» **Task item**:
Restrict the output to the lines below starting at the one that contains "The module -/" and ending at the one that contains "waits for it and", and restate them word for word, both ends included.

-- Provided records follows --

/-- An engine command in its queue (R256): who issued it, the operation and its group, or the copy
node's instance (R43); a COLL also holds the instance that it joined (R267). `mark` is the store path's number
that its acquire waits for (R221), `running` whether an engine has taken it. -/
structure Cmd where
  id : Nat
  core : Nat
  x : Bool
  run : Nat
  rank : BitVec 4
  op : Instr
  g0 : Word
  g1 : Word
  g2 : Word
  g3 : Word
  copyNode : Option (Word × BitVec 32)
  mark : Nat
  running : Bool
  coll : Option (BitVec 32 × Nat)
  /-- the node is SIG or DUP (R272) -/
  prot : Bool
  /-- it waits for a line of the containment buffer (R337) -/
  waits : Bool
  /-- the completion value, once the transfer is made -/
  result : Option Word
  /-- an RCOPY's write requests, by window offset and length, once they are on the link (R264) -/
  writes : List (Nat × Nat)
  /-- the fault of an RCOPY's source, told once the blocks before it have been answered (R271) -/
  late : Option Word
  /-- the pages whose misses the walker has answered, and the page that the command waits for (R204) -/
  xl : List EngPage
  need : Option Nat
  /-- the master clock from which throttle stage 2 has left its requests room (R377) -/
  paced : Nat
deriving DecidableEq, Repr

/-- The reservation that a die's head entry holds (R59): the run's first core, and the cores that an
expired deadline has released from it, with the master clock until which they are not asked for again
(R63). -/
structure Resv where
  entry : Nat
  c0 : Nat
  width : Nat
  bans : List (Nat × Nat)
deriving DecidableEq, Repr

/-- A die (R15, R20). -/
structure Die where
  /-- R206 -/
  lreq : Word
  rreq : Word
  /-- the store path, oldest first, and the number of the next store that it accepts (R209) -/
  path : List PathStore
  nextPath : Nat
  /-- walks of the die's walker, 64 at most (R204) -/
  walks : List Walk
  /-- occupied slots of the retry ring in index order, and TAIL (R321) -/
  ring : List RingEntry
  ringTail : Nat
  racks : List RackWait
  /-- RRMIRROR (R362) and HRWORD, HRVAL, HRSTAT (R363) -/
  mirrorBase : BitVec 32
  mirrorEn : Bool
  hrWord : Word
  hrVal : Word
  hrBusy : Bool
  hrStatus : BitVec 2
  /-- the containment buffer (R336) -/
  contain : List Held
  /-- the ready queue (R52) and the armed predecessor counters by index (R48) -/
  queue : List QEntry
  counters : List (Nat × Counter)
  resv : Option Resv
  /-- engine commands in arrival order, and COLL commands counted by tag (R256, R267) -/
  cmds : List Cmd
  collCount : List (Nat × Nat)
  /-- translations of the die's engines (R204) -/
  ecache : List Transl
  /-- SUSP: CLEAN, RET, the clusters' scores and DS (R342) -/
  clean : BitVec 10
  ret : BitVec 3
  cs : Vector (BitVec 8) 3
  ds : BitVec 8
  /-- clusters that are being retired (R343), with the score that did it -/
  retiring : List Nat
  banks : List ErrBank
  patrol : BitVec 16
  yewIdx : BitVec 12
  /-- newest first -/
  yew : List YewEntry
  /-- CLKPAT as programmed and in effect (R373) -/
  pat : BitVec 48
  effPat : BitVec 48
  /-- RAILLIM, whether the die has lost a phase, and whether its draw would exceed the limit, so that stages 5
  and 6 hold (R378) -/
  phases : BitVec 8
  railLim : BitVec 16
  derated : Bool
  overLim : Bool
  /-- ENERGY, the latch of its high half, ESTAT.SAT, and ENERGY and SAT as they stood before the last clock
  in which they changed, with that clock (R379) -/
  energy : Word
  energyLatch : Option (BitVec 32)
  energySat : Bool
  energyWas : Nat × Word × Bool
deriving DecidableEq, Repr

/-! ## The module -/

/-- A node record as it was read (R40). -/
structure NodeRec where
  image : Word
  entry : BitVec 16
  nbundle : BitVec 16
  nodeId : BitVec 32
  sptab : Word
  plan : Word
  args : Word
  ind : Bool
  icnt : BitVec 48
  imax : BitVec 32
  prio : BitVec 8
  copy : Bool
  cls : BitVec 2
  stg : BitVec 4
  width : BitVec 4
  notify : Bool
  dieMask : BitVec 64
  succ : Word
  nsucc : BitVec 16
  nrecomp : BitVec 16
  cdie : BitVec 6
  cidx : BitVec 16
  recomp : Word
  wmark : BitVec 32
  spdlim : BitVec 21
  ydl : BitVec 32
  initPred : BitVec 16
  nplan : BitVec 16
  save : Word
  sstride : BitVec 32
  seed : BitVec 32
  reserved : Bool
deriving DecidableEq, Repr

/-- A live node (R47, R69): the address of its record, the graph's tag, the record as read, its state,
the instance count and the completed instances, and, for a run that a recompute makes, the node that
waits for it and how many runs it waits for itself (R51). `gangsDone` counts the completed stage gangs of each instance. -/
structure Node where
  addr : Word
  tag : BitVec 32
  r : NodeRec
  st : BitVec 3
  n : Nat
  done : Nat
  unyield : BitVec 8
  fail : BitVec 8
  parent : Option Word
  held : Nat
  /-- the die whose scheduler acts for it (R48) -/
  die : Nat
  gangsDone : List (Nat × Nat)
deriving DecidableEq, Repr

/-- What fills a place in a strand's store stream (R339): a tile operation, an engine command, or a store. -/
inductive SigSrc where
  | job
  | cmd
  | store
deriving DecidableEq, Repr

-- Provided records concluded --
-- Provided records follows --

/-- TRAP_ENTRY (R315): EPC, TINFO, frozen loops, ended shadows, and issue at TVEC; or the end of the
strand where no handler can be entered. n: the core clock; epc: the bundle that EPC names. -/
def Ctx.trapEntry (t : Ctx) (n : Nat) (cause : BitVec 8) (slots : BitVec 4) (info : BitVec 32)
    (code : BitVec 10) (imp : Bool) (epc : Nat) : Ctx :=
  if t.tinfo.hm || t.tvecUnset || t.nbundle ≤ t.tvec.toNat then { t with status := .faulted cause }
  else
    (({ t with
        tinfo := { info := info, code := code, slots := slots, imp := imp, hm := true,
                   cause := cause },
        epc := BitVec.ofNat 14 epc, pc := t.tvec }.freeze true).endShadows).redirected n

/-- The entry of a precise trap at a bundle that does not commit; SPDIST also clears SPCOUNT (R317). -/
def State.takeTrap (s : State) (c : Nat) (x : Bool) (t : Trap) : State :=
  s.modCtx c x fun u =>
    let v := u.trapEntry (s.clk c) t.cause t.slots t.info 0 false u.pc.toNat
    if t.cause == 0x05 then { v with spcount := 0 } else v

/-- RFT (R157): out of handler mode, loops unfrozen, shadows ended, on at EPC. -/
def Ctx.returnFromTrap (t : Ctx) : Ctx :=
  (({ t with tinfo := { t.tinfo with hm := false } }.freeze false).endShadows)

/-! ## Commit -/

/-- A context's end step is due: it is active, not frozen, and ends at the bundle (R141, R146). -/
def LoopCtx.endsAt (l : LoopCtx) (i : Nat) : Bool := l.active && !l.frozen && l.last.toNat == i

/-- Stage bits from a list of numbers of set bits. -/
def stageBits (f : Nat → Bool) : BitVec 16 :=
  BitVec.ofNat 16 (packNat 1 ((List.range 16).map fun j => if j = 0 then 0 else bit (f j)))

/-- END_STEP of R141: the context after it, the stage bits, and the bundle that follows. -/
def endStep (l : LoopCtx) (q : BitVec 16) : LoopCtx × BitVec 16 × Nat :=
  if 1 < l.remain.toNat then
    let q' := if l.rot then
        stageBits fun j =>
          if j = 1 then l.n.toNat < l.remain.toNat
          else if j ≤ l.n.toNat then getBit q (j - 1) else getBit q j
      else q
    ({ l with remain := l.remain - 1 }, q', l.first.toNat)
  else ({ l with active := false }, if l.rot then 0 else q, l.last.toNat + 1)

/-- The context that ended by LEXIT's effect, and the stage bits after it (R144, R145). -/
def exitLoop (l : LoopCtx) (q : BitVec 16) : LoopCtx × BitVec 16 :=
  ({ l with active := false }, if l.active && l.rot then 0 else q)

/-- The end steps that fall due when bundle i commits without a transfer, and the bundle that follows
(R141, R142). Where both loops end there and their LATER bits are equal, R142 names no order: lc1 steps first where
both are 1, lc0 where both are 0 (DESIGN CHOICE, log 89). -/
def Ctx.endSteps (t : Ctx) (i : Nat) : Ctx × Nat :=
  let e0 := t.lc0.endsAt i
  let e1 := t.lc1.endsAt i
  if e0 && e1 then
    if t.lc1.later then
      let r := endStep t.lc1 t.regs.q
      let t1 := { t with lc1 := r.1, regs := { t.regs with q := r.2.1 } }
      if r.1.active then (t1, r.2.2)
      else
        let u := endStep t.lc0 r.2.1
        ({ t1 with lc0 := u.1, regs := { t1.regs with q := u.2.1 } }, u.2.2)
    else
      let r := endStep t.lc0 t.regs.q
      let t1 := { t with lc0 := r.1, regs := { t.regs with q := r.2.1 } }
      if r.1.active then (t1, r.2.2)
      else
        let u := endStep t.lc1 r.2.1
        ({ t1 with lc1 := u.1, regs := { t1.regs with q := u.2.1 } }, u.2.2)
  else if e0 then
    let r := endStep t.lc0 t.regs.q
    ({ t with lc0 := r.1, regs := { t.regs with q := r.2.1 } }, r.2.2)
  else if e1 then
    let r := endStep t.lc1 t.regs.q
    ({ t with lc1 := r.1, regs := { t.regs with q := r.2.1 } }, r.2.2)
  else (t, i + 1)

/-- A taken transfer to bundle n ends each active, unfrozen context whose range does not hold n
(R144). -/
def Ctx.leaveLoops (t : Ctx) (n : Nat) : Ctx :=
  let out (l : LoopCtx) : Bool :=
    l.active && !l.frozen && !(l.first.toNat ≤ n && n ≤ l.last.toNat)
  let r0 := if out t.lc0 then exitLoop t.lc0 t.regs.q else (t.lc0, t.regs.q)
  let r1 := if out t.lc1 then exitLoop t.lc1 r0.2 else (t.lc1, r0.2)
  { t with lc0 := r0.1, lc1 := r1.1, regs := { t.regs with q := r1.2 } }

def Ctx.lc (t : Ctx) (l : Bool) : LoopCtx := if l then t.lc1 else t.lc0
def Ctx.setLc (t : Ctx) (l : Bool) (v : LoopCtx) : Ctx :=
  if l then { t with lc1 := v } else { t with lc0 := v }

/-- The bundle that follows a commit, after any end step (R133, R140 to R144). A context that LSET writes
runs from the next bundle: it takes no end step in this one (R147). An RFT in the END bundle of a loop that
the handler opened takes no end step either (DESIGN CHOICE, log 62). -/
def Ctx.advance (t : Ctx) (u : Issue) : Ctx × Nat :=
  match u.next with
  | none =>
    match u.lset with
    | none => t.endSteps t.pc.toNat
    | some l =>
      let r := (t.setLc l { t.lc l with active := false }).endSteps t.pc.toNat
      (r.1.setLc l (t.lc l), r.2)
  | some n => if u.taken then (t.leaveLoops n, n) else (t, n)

-- Provided records concluded --
-- Provided records follows --

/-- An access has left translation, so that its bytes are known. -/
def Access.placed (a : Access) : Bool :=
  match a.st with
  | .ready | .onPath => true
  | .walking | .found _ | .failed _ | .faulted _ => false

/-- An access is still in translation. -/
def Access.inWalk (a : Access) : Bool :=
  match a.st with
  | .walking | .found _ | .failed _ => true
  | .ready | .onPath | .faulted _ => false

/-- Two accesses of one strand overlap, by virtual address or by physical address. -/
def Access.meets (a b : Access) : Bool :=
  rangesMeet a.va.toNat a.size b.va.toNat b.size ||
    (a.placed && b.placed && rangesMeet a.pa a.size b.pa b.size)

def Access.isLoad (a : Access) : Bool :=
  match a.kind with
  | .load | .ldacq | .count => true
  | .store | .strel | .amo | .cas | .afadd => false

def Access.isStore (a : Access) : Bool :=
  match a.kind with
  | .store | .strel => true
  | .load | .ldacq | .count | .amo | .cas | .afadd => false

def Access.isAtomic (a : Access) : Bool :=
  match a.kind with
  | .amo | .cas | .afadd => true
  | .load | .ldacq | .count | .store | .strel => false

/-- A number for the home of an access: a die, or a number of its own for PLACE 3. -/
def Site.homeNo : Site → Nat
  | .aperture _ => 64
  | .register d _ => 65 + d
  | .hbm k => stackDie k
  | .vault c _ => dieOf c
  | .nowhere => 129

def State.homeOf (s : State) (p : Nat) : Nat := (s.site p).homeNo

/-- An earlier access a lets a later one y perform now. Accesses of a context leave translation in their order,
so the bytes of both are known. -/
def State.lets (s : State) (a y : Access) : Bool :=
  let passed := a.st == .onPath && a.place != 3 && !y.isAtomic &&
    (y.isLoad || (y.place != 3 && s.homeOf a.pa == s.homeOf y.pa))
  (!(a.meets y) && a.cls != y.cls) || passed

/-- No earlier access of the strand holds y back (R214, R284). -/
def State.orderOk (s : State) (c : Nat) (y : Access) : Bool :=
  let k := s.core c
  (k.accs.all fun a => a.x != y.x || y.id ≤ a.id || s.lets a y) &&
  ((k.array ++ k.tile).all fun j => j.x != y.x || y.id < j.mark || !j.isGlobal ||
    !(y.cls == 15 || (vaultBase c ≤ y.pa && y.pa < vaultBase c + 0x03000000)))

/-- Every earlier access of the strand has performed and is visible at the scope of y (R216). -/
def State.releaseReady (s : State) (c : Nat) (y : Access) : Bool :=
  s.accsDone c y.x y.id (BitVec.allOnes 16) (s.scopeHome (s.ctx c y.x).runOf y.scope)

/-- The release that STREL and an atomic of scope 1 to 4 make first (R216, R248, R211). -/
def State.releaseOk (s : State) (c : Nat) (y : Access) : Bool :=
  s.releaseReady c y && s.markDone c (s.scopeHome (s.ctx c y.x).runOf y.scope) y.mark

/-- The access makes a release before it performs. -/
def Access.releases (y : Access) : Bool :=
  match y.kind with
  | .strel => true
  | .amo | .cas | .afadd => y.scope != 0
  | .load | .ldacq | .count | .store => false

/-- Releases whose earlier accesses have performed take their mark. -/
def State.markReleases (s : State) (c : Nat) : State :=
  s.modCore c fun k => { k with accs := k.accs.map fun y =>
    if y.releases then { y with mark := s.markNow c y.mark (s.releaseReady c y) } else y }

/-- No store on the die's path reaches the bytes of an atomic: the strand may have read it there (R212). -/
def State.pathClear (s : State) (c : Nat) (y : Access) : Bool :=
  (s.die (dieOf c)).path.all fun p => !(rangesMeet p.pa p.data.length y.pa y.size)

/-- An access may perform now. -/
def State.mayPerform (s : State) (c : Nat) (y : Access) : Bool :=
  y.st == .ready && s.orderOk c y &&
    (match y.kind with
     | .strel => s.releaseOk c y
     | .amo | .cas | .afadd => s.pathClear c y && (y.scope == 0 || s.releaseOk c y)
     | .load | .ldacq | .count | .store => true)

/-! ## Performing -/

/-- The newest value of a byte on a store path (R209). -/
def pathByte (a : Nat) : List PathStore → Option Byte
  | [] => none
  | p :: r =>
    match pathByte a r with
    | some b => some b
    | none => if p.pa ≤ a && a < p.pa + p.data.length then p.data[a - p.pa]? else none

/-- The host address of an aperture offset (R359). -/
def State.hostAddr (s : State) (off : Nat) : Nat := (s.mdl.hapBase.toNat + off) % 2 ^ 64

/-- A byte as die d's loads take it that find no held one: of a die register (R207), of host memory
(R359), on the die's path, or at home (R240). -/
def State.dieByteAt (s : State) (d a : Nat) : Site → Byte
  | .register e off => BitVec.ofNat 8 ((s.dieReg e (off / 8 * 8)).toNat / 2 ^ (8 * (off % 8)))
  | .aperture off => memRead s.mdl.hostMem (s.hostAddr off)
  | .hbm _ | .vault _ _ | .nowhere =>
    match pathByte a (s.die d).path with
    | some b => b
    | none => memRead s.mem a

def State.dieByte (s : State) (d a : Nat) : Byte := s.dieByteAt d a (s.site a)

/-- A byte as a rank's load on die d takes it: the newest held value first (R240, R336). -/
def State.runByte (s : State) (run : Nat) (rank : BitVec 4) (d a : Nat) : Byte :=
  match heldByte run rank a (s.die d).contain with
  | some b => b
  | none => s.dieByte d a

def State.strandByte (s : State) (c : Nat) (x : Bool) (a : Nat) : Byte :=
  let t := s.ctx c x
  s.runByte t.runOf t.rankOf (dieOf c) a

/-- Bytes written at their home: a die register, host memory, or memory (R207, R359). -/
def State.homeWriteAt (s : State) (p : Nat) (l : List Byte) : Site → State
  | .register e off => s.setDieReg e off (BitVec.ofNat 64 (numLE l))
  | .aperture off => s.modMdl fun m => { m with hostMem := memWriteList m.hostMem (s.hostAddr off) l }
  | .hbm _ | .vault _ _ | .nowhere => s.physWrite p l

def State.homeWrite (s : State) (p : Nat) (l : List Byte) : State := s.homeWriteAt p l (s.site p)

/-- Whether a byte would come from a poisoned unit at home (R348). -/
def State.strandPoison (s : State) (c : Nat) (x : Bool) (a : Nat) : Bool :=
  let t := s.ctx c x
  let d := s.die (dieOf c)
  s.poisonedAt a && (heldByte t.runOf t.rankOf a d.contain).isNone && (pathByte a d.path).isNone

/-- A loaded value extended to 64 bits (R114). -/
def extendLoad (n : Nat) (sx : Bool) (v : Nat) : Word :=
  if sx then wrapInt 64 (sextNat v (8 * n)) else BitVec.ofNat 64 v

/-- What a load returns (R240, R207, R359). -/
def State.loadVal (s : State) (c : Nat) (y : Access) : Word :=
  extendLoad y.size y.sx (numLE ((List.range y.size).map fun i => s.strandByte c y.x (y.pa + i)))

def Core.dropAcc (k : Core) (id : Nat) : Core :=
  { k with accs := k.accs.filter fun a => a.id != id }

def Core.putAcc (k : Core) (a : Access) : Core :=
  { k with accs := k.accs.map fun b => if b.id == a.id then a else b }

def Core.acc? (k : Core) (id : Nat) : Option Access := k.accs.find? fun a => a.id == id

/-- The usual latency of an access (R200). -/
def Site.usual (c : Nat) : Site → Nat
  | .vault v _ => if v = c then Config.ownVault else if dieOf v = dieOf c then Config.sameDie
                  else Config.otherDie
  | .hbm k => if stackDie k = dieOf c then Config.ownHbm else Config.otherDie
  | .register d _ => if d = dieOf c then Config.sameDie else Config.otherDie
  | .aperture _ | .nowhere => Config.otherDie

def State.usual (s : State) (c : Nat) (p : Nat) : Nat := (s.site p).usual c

-- Provided records concluded --

» **Output for this exercise**:
/-! ## The module -/

/-- A node record as it was read (R40). -/
structure NodeRec where
  image : Word
  entry : BitVec 16
  nbundle : BitVec 16
  nodeId : BitVec 32
  sptab : Word
  plan : Word
  args : Word
  ind : Bool
  icnt : BitVec 48
  imax : BitVec 32
  prio : BitVec 8
  copy : Bool
  cls : BitVec 2
  stg : BitVec 4
  width : BitVec 4
  notify : Bool
  dieMask : BitVec 64
  succ : Word
  nsucc : BitVec 16
  nrecomp : BitVec 16
  cdie : BitVec 6
  cidx : BitVec 16
  recomp : Word
  wmark : BitVec 32
  spdlim : BitVec 21
  ydl : BitVec 32
  initPred : BitVec 16
  nplan : BitVec 16
  save : Word
  sstride : BitVec 32
  seed : BitVec 32
  reserved : Bool
deriving DecidableEq, Repr

/-- A live node (R47, R69): the address of its record, the graph's tag, the record as read, its state,
the instance count and the completed instances, and, for a run that a recompute makes, the node that
waits for it and how many runs it waits for itself (R51). `gangsDone` counts the completed stage gangs of each instance. -/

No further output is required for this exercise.